Development of a validated bacterial endotoxins test (BET) method for screening extemporaneously compounded intraspinal injections was studied. In accordance with compendial requirements, interference studies were conducted in injectable-grade intraspinal medications using reagents licensed by the Food and Drug Administration. Positive controls were inoculated into a series of decreasing concentrations of each drug (range, 0.05-4 mg/mL) and tested by gel-clot and kinetic-turbidimetric BET methods to determine valid non-interfering concentrations. A simplified BET procedure was used for preparing drug samples, inoculating positive controls, conducting the test, and interpreting the results.
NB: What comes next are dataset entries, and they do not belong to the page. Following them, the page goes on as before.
/-- Packet k of a unit of talker t as it leaves (R357, R361, R362). -/
def packetOf (c : Chip) (t k : Nat) (u : TxUnit) (seq : Option Nat) : AvtpOut :=
  let e := u.words.getD 1 0
  let w := u.words.getD 2 0
  { talker := t, streamId := u.words.getD 0 0, mac := fld w 0 48, vid := fld e 14 12, pcp := fld e 11 3,
    fmt := if !bit e 5 then 0 else if bit e 6 then 2 else 1, rate48 := bit e 5, seq := seq, time := packetTime u k + fld e 32 32,
    mark := tentative c (fld w 48 16) u.tick, samples := (u.samples.drop (k * packetLen e)).take (packetLen e) }

/-- The bytes of its frame: headers, the 24 bytes of the AAF header, samples. -/
def packetBytes (x : AvtpOut) : Nat :=
  etherBytes (if x.seq.isSome then 10 else 4) (24 + (x.samples.map (·.length)).sum * (2 + x.fmt))

/-- A packet leaves by the ports that are up, from the queue of its PCP (R350). -/
def sendPacket (t k : Nat) (u : TxUnit) (c : Chip) : Chip :=
  let e := u.words.getD 1 0
  let ports := portsUp c (fld e 9 2)
  if ports = [] then c
  else
    let q := nextSeq (fld (u.words.getD 2 0) 0 48) (fld e 14 12) c
    let x := packetOf c t k u q.1
    transmit ports x.pcp (packetBytes x) (packetTime u k) (fun ps => .avtp ps x) q.2

/-- A talker packet is sent at the time of its first sample, and not at all once that has passed (R362). -/
def packetSend (t k : Nat) (d : Dev) : Dev :=
  match unitDue d.net t k with
  | none => d
  | some (i, u) =>
    if 1 < modeOf d.chip then d
    else
      let (u, c) := holdUnit u d.chip
      modNet (fun m => { m with units := tabSet m.units i { u with next := k + 1 } })
        { d with chip := if packetTime u k < c.gptpNs then c else sendPacket t k u c }

/-- TALKER_PACKET_SEND. -/
def execTalkerPacketSend (t : Fin 2048) (k : Nat) (s : State) : Host.Outcome State Fault Refusal := onDev (packetSend t.val k) s

/-! ### Results (R364) -/

/-- What a step answers, or what stopped it. -/
def tryEff {α : Type} (m : Eff α) : Eff (Except Stop α) := fun c =>
  match m c with
  | .ok a d => .ok (.ok a) d
  | .error e d => if e.code = 0 then .error e d else .ok (.error e) d

/-- A record of the result ring, read and checked (R239). -/
def readResult (n : Nat) : Eff (List Byte) := do
  let c ← get
  readAny 0x24 (resultAddr c n) 32

/-- The records at some places of the ring, up to the first that is not of a job or cannot be read. -/
def resultMore (j : Nat) : List Nat → Eff (List (List Byte))
  | [] => pure []
  | i :: is => do
    let r ← tryEff (readResult i)
    match r with
    | .ok r => do
      let rs ← if resultJob r = j then resultMore j is else pure []
      pure (if resultJob r = j then r :: rs else [])
    | .error _ => pure []

/-- The records at the ring's tail that belong to one job, at most 91 of the `n` there, with the job. -/
def resultRun (tail n : Nat) : Eff (Nat × List (List Byte)) := do
  let c ← get
  let is := (span (tail + 1) (min n 91 - 1)).takeWhile (fun i => !resultUe c i)
  (tail :: is).forM (fun i => wantMem (resultAddr c i) 32)
  let r ← readResult tail
  let rs ← resultMore (resultJob r) is
  pure (resultJob r, r :: rs)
The most robust test concentrations were < or = 0.5 mg/mL for baclofen, bupivacaine, clonidine, and morphine and < or = 0.1 mg/mL for hydromorphone. BET interference studies were also done for mixtures of morphine and baclofen, bupivacaine or clonidine. The mixtures were compatible when morphine was diluted to a concentration of < or = 0.25 mg/mL. The substantial dilution required to overcome test inhibition did not compromise the tests sensitivity when compared to the endotoxin limit for intraspinal infusions. Validated BET procedures for intraspinal drugs were sufficiently sensitive to assure the absence of endotoxin contamination.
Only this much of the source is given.